I don't think things would be much different in the first world. The effect of the Enlightenment on the West's meme pool was to introduce of a meme that conferred resistance to religion, so long as people live in relatively well-off circumstances. Stress a westerner and the religious meme is likely to flare up again, like shingles, hence the outbreaks of religious warfare in Northern Ireland and Serbo-Croatia. The downside of the Post-Enlightenment Western model of civilization, though, is the weakness of community and the absence of religion's psychological benefits. Nowadays, community is based around jobs, X-Factor and Facebook, and these are no substitute for face-to-face encounters with our fellow human beings. The metaphor for life now has changed from 'be good, and you'll get into heaven' to 'he who dies with the most stuff wins'. Success in this world is not measured by friendships, but by how big a house/car/HDTV you can afford. As for psychological coping strategies, it's Prozac or Oprah, take your pick.

Meanwhile, in the third world, the effect of taking away people's religion overnight would be outright slaughter. Think Pol Pot, Idi Amin, Robert Mugabe, North Korea and the Democratic Republic of the Congo, except EVERYWHERE. It doesn't bear thinking about.

The West is full of quietly religious people who do no harm. They aren't out there strapping suicide bombs to themselves. They aren't holding barbecues fueled by someone else's religious text. They're just getting along. If you ask them if they believe in god they'll say they believe in 'something, a higher power'. They get some of the benefits of religion without all the nasty side-effects. Dawkins and Hitchens would take their delusion away from them, and in the process they'd take away its benefits, too, and give them nothing to replace them.

The sickle cell trait survives because malaria survives. If we could eradicate malaria, then the sickle cell trait would weed itself out of the gene pool.

Religion survives because people live in adverse circumstances. If we could eradicate those adversities then religion would weed itself out of the meme pool.

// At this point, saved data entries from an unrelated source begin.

/-- Registers after dispatch, suspension or invocation entry: every value and label word free. -/
def Regs.unknown (n : Nat) (r : Regs) : Regs :=
  let word (k : Nat) : LabelWord := regWord (Config.free n k)
  { r with
    x := tabulate 64 fun i => BitVec.ofNat 64 (Config.free n i), xl := tabulate 64 fun i => word (64 + i)
    f := tabulate 32 fun i => BitVec.ofNat 32 (Config.free n (128 + i)), fl := tabulate 32 fun i => word (160 + i)
    v := tabulate 32 fun i => BitVec.ofNat 512 (Config.free n (192 + i)), vl := tabulate 32 fun i => word (224 + i)
    p := tabulate 8 fun i => BitVec.ofNat 64 (Config.free n (256 + i)), pl := tabulate 8 fun i => word (264 + i) }

/-- Accumulators whose contents are unpredictable (R16). -/
def Tile.unknown (n k : Nat) : Tile :=
  ⟨tabulate 32 fun i => BitVec.ofNat 1024 (Config.free n (k + i)),
   tabulate 32 fun i => regWord (Config.free n (k + 32 + i))⟩

/-- A core as dispatch leaves it (R16, R43, R371, R373): `n` numbers the free values of the rest. The accumulators of a core
whose earlier commands are still queued stand as those commands find them (R253) and are unpredictable after the last (R244;
log entry 63). -/
def Core.dispatched (c : Core) (n stores : Nat) (va : Word) (r : VWord) (w : World) (cg : Half) (gang : Option GangRole)
    (busy : Bool) : Core :=
  let epoch := if c.epoch = w.epoch then c.epoch else w.agentEpoch
  let top := mkWord epoch false 0
  let regs := c.regs.unknown n
  let regs := (regs.putX 4 (BitVec.ofNat 64 (rFrame r)) (rFlbl r)).putX 63 va top
  let regs := match gang with
    | none => regs
    | some g => (regs.putX 5 (BitVec.ofNat 64 g.index) top).putX 6 (BitVec.ofNat 64 g.size) top
  { c with
    pc := BitVec.ofNat 64 (rCode r)
    regs := regs
    acc0 := if busy then c.acc0 else Tile.unknown n 512
    acc1 := if busy then c.acc1 else Tile.unknown n 640
    status := ⟨false, false, false, .u⟩
    loops := [], frozen := 0, stage := rStage r, crec := va, record := some va, gang := gang, reserved := none
    codegen := cg, epoch := epoch, streams := [], popped := none, pending := [], park := none, grants := []
    stalled := false, edge := none, latch := none, late := none, trapped := none, fetchSync := fill 5 stores
    fenced := fill 5 stores }

/-- Commands of a core that its crew's engine has not executed. -/
def State.queuedCmds (s : State) (cl core : Nat) : Bool :=
  (lookupD MEngine.reset (s.cluster cl).engines (crewOf core)).queue.any fun e => e.core == core

/-- Both accumulators of a core hold unpredictable values (R16, R244). -/
def State.spoilTiles (s : State) (cl core : Nat) : State :=
  let n := s.fresh
  s.drawn.mapCoreAt cl core fun c => { c with acc0 := Tile.unknown n 512, acc1 := Tile.unknown n 640 }

/-- The latest command of a core in a queue is marked as the last before a dispatch. -/
def markLast (core : Nat) (queue : List MEntry) : List MEntry :=
  match (queue.reverse.findIdx? fun e => e.core == core) with
  | none => queue
  | some i => queue.modify (queue.length - 1 - i) fun e => { e with last := true }

/-- One core takes a record. -/
def State.startOn (s : State) (cl core : Nat) (va : Word) (r : VWord) (gang : Option GangRole) : State :=
  let n := s.fresh
  let busy := s.queuedCmds cl core
  let s := if busy then s.mapCluster cl fun k =>
      { k with engines := modifyAt MEngine.reset (crewOf core) (fun e => { e with queue := markLast core e.queue }) k.engines }
    else s
  s.drawn.mapCoreAt cl core fun c => c.dispatched n s.dev.stores va r s.ctx.world s.ctx.cg gang busy

/-- A core without a record or a reservation. -/
def State.idle (s : State) (cl core : Nat) : Bool :=
  (s.coreAt cl core).record.isNone && (s.coreAt cl core).reserved.isNone

/-- A gang starts on its cores, members in ascending order (R16, R19). -/
def State.startGang (s : State) (cl : Nat) (va : Word) (r : VWord) (cores : List Nat) : State :=
  let s := s.putRecord va (setBits r 384 4 2)
  let s := s.mapCluster cl fun k =>
    { k.unqueue va with
      gangs := ⟨va, cores, none⟩ :: k.gangs
      reservations := k.reservations.filter fun g => g.record != va }
  (cores.mapIdx fun i c => (i, c)).foldl (fun t e => t.startOn cl e.2 va r (some ⟨e.1, cores.length⟩)) s

/-- Queue keys in the order in which an idle core examines them (R17). -/
def examineOrder : List Nat := [3, 2, 1, 0].flatMap fun prio => (List.range 16).map fun st => 4 * st + prio

/-- The first record that admits the core, in the order of R17. -/
def State.pick (s : State) (cl core : Nat) : Option Word :=
  examineOrder.findSome? fun key =>
    if s.ctx.serves cl (key / 4) core then
      (lookupD [] (s.cluster cl).runq key).find? fun va => admits (s.record va) core
    else none

/-- Strokes that a gang may hold reservations (R20). -/
def Context.patience (k : Context) : Nat := if k.desc.gangwait = 0 then 1 else k.desc.gangwait

/-- Sorted insertion of a core number. -/
def insertNat (a : Nat) : List Nat → List Nat
  | [] => [a]
  | b :: t => if a < b then a :: b :: t else if a = b then b :: t else b :: insertNat a t

/-- A gang whose patience has ended: its cores are free again and it goes to the tail of its queue, whatever its token
(R20). -/
def State.expireGang (s : State) (cl : Nat) (va : Word) : State :=
  let t := (List.range 192).foldl (fun t c =>
    if (t.coreAt cl c).reserved = some va then t.mapCoreAt cl c fun k => { k with reserved := none } else t) s
  (t.mapCluster cl fun k =>
    { k.unqueue va with reservations := k.reservations.filter fun h => h.record != va }).queueTail va

/-- The gang holds reservations and its patience has ended. -/
def State.gangLate (s : State) (cl : Nat) (va : Word) : Bool :=
  (s.cluster cl).reservations.any fun g => g.record == va && decide (g.deadline ≤ s.dev.stroke.toNat)
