/-- The label word of a destination line (R306). -/
def State.rowWord (s : State) (cl : Nat) (op : RowOp) (ws : List LabelWord) : Except EngineFail (LabelWord × State) :=
  let plain := decide (op.kind = .rcopy ∨ op.kind = .rfill) && decide (s.engineEval op.ctl = topLabel)
  if plain then .ok (ws.headD 0, s)
  else
    match s.engineForm cl op.core (s.engineConj (op.ctl :: ws)) with
    | .error e => .error e
    | .ok (w, t) => .ok (mkWord s.ctx.world.agentEpoch (ws.any lwP) (lwHandle w), t)

/-- A line is cached under the other format: an operation of the row queue or the base dies that reaches it ends with CODE 4
and writes nothing, R301 giving MEMATTR no code of its own (R140; log entry 61). -/
def State.mistagged (s : State) (p : Place) : Bool := !(s.tagCheck (engineOf 0 .s) .read p).isOk

/-- The destination lines from j on, or the CODE with which nothing is written (R306, R307): that of the lowest line that
fails (log entry 77). -/
def State.rowLines (s : State) (cl : Nat) (op : RowOp) (dst : RowOperand) (inputs : List RowOperand) :
    List Nat → Except Nat (List RowLine × State)
  | [] => .ok ([], s)
  | j :: js =>
    let ps := inputs.map fun o => op.inputLine s.dev o j
    let out := dst.place s.dev (64 * j)
    let barred := s.dev.linkLost out.loc || (out :: ps).any s.mistagged
    let s := ps.foldl (·.settle .device ·) s
    let ws := ps.map s.copyWord
    let data := rowData op.kind (ps.map fun p => s.dev.lineData (lineOf p.loc))
    let bad := ps.any fun p => s.dev.poison.contains (lineOf p.loc) || s.dev.linkLost p.loc
    match s.rowWord cl op ws with
    | .error f => .error f.code
    | .ok (w, s) =>
      match s.rowLines cl op dst inputs js with
      | .error c => .error c
      | .ok (ls, s) =>
        if !dst.lt ∧ s.engineEval w ≠ topLabel then .error 6
        else if barred then .error 4
        else .ok (⟨out, data, w, bad⟩ :: ls, s)

/-- A destination line written. -/
def State.putRowLine (s : State) (l : RowLine) : State :=
  let s := s.settle .device l.place
  let s := if l.place.lt then s.mapDev (·.setRawLabel (lineOf l.place.loc) l.word) else s
  (s.engineBytes (engineOf 0 .s) l.place (bytesOf 64 l.data.toNat)).mapDev fun d =>
    let d := { d with poison := setMember d.poison (lineOf l.place.loc) l.poisoned }
    if l.poisoned then d.count ctrPoison else d

/-- Locations at which the operation fails: poisoned inputs, and rows behind a lost link (R162, R435). -/
def RowOp.failedAt (op : RowOp) (d : Device) (dst : RowOperand) (inputs : List RowOperand) : List Nat :=
  ((inputs.flatMap fun o => (List.range 16).map fun j => (op.inputLine d o j).loc).filter fun l =>
    d.poison.contains (lineOf l) || d.linkLost l) ++ ((dst.lines d).map Place.loc).filter d.linkLost

/-- A queued row operation runs, every source read before any line is written. -/
def execRowOpExecute (cl op : Nat) (s : State) : Out :=
  s.engineRuns (match s.findRow cl op with
    | none => s
    | some r =>
      if !r.kind.isRow then s
      else match r.operands with
        | [] => s
        | dst :: inputs =>
          let s := s.rowsFound r
          let flags : RowFlags := { RowFlags.none with fellback := !s.dramPath r }
          let locs := r.failedAt s.dev dst inputs
          match s.rowLines cl r dst inputs (List.range 16) with
          | .error code => (s.noteTier code locs).finishRow cl r code flags
          | .ok (ls, t) =>
            let code := if ls.any fun l => l.poisoned then 4 else 0
            ((ls.foldl State.putRowLine t).noteTier code locs).finishRow cl r code flags)

/-! ### Promotion (R309 to R311) -/

def Device.slotsOf (d : Device) (sub : Nat) : NatMap Slot := lookupD [] d.slots sub
def Device.setSlots (d : Device) (sub : Nat) (m : NatMap Slot) : Device := { d with slots := insertAt sub m d.slots }

/-- The slot that holds a row. -/
def slotWith (m : NatMap Slot) (row : Nat) : Option Nat := (m.find? fun e => e.2.row == row).map Prod.fst

/-- The lowest free slot, else the unpinned slot promoted earliest. -/
def slotFor (m : NatMap Slot) : Option Nat :=
  match (List.range 8).find? fun i => (lookup m i).isNone with
  | some i => some i
  | none =>
    (m.foldl (fun (best : Option (Nat × Slot)) e =>
      if e.2.pinned.isSome then best
      else match best with
        | none => some e
        | some b => if e.2.order < b.2.order then some e else best) none).map Prod.fst

/-- A pin within the cap (R311). -/
def mayPin (m : NatMap Slot) (ctxid : Nat) : Bool :=
  decide ((m.filter fun e => e.2.pinned == some ctxid).length < Config.pinCap)

def Slot.pin (m : NatMap Slot) (ctxid : Nat) (want : Bool) (v : Slot) : Slot :=
  if want && v.pinned.isNone && mayPin m ctxid then { v with pinned := some ctxid } else v

/-- The row of a far operand: in the row region, ROW 32 to 511. -/
def RowOperand.farRow (o : RowOperand) (d : Device) : Option (Nat × Nat) :=
  match d.locate o.pa with
  | some (.row, loc) => if o.loc < 2 ^ 40 ∧ rowOf loc ≥ 32 then some (subarrayOf loc, rowOf loc) else none
  | some (.near, _) | some (.striped, _) | some (.tier2, _) | none => none

/-- The promotion of a row: CODE, the status fields, the device. -/
def Device.promote (d : Device) (ctxid : Nat) (pin : Bool) (o : RowOperand) : Nat × RowFlags × Device :=
  match o.farRow d with
  | none => (0, RowFlags.none, d)
  | some (sub, row) =>
    let m := d.slotsOf sub
    match slotWith m row with
    | some i =>
      let m' := m.map fun e => if e.1 = i then (e.1, Slot.pin m ctxid pin e.2) else e
      (0, { RowFlags.none with slot := i, hit := true }, d.setSlots sub m')
    | none =>
      match slotFor m with
      | none => (14, RowFlags.none, d)
      | some i =>
        let v : Slot := ⟨row, false, none, d.promotions⟩
        let d' := { d.setSlots sub (insertAt i (Slot.pin m ctxid pin v) m) with promotions := d.promotions + 1 }
        (0, { RowFlags.none with slot := i, evict := (lookup m i).isSome }, d')

/-- RDEMO: the slot that holds the row is freed. -/
def Device.demote (d : Device) (o : RowOperand) : RowFlags × Device :=
  match o.farRow d with
  | none => (RowFlags.none, d)
  | some (sub, row) =>
    match slotWith (d.slotsOf sub) row with
    | none => (RowFlags.none, d)
    | some i => ({ RowFlags.none with slot := i, hit := true }, d.setSlots sub (eraseAt i (d.slotsOf sub)))

/-- RPROMO or RDEMO completes. -/
def State.finishPromo (s : State) (cl : Nat) (r : RowOp) : State :=
  match r.kind, r.operands with
  | .rpromo pin, o :: _ =>
    let (code, flags, d) := s.dev.promote s.ctx.desc.ctxid pin o
    (s.mapDev fun _ => d).finishRow cl r code flags
  | .rdemo, o :: _ =>
    let (flags, d) := s.dev.demote o
    (s.mapDev fun _ => d).finishRow cl r 0 flags
  | _, _ => s

/-- The operation with a number, of one kind. -/
def State.rowOfKind (s : State) (cl id : Nat) (kind : RowKind → Bool) : Option RowOp :=
  (s.findRow cl id).filter fun r => kind r.kind

def RowKind.promotes : RowKind → Bool
  | .rpromo _ => true | .rdemo => false | .rcopy => false | .rfill => false | .rbool _ => false
def RowKind.demotes : RowKind → Bool
  | .rpromo _ => false | .rdemo => true | .rcopy => false | .rfill => false | .rbool _ => false

def execRpromoComplete (cl op : Nat) (s : State) : Out :=
  s.engineRuns (match s.rowOfKind cl op RowKind.promotes with
    | none => s
    | some r => s.finishPromo cl r)

def execRdemoComplete (cl op : Nat) (s : State) : Out :=
  s.engineRuns (match s.rowOfKind cl op RowKind.demotes with
    | none => s
    | some r => s.finishPromo cl r)

/-! ### Base-die reduce (R313 to R317) -/

/-- Fields of an IRED descriptor (R313). -/
structure IredDesc where
  table : Word
  idx : Word
  dst : Word
  statva : Word
  tstride : Nat
  dstride : Nat
  rowb : Nat
  pool : Nat
  nbag : Nat
  op : Nat
  nrows : Nat
  deriving DecidableEq, Repr

def iredDescOf (d : VWord) : IredDesc :=
  { table := d.extractLsb' 0 64, idx := d.extractLsb' 64 64, dst := d.extractLsb' 128 64
    statva := d.extractLsb' 192 64, tstride := bitsAt d 256 32, dstride := bitsAt d 288 32
    rowb := bitsAt d 320 16, pool := bitsAt d 336 16, nbag := bitsAt d 352 16, op := bitsAt d 368 4
    nrows := bitsAt d 384 32 }

/-- Bytes of a destination row. -/
def IredDesc.dstb (d : IredDesc) : Nat := if d.op = 1 then 2 * d.rowb else d.rowb

/-- What the operation writes, as (first byte, length): its destination rows and its status word. -/
def IredDesc.written (d : IredDesc) : List (Nat × Nat) :=
  ((List.range d.nbag).map fun b => ((d.dst + BitVec.ofNat 64 (b * d.dstride)).toNat, d.dstb))
    ++ if d.statva = 0 then [] else [(d.statva.toNat, 8)]

/-- The descriptor keeps R313. -/
def IredDesc.ok (d : IredDesc) (raw : VWord) : Bool :=
  decide (bitsAt raw 372 12 = 0) && decide (bitsAt raw 416 96 = 0) && decide (d.op ≤ 3) && decide (1 ≤ d.nrows)
    && decide (1 ≤ d.nbag) && decide (1 ≤ d.pool) && decide (d.pool * d.nbag ≤ 4096)
    && decide (d.rowb % 64 = 0) && decide (64 ≤ d.rowb) && decide (d.rowb ≤ if d.op = 1 then 512 else 1024)
    && decide (d.dstride % 64 = 0) && decide (d.dstb ≤ d.dstride) && decide (d.tstride % 64 = 0)
    && decide (d.rowb ≤ d.tstride) && decide (d.statva.toNat % 8 = 0) && decide (d.dst.toNat % 64 = 0)
    && decide (d.idx.toNat % 4 = 0) && decide (d.table.toNat % 64 = 0)

/-- Bytes read by the issuing core, checks 2, 3 and 8 of R159, and that of the tag (R420), each made over the whole list, and
the label words of their lines. -/
def State.plainRead (s : State) (pieces : List (Word × Nat)) : Result (List Byte × List LabelWord × State) := do
  let (ps, t) ← s.check (s.translateAll s.me .read (pieces.map Prod.fst))
  s.check (permAll s.me .read ps)
  s.check (t.tagAll s.me .read ps)
  s.check (t.poisonAll s.me .read ps)
  let t := ps.foldl (·.found s.me ·) t
  t.inHand
  .ok ((ps.zip pieces).flatMap fun e => t.dev.bytes e.1.loc e.2.2, ps.map t.lineWord, t)

/-- VAs of the lines of a row of `n` bytes. -/
def rowVas (va : Word) (n : Nat) : List Word := (List.range (n / 64)).map fun j => va + BitVec.ofNat 64 (64 * j)

/-- Places grouped as their rows were. -/
def regroup (ps : List Place) (lens : List Nat) : List (List RowOperand) :=
  match lens with
  | [] => []
  | n :: ns => (ps.take n).map Place.capture :: regroup (ps.drop n) ns

def iredsInFlight (k : Cluster) (core : Nat) : Nat := (k.ireds.filter fun r => r.core == core).length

In The Moral Landscape, Sam Harris makes a brave attempt to sketch a world in which morality is grounded in maximizing human well-being, rather than obeying the tenets of religious texts designed for a very different world. Well-being is rather a vague concept, but there are governments out there that are starting to ask how they can measure it. It's a start, and I hate to be a party-pooper here, but it's not enough.

If we focus on human happiness then there's a danger that we're all going to end up with bigger houses, cars, and HDTVs, because at the moment we equate happiness with success in the consumer lifestyle game. Meanwhile, the system that keeps us alive - the Earth's biosphere - is getting trashed. I tell you now, if we don't get the relationship between our happiness and the Earth's resources sorted out then in 50-100 years time you are going to see a resurgence in religion, and religious warfare that'll throw us back into the stone age.

The shrill, simpleminded atheism of Dawkins and Hitchens is no basis for sustaining a world with 9+ billion people on it. Their breed of atheism is however a great way to get that population down to 5- billion.

Harris' anthropocentric, well-being model is no answer either, because we could so easily shop ourselves to death.

What we need is an attitude towards life that is grounded in both the nature of ourselves and the world that we live in.

And that's what I'm going to write about in future posts.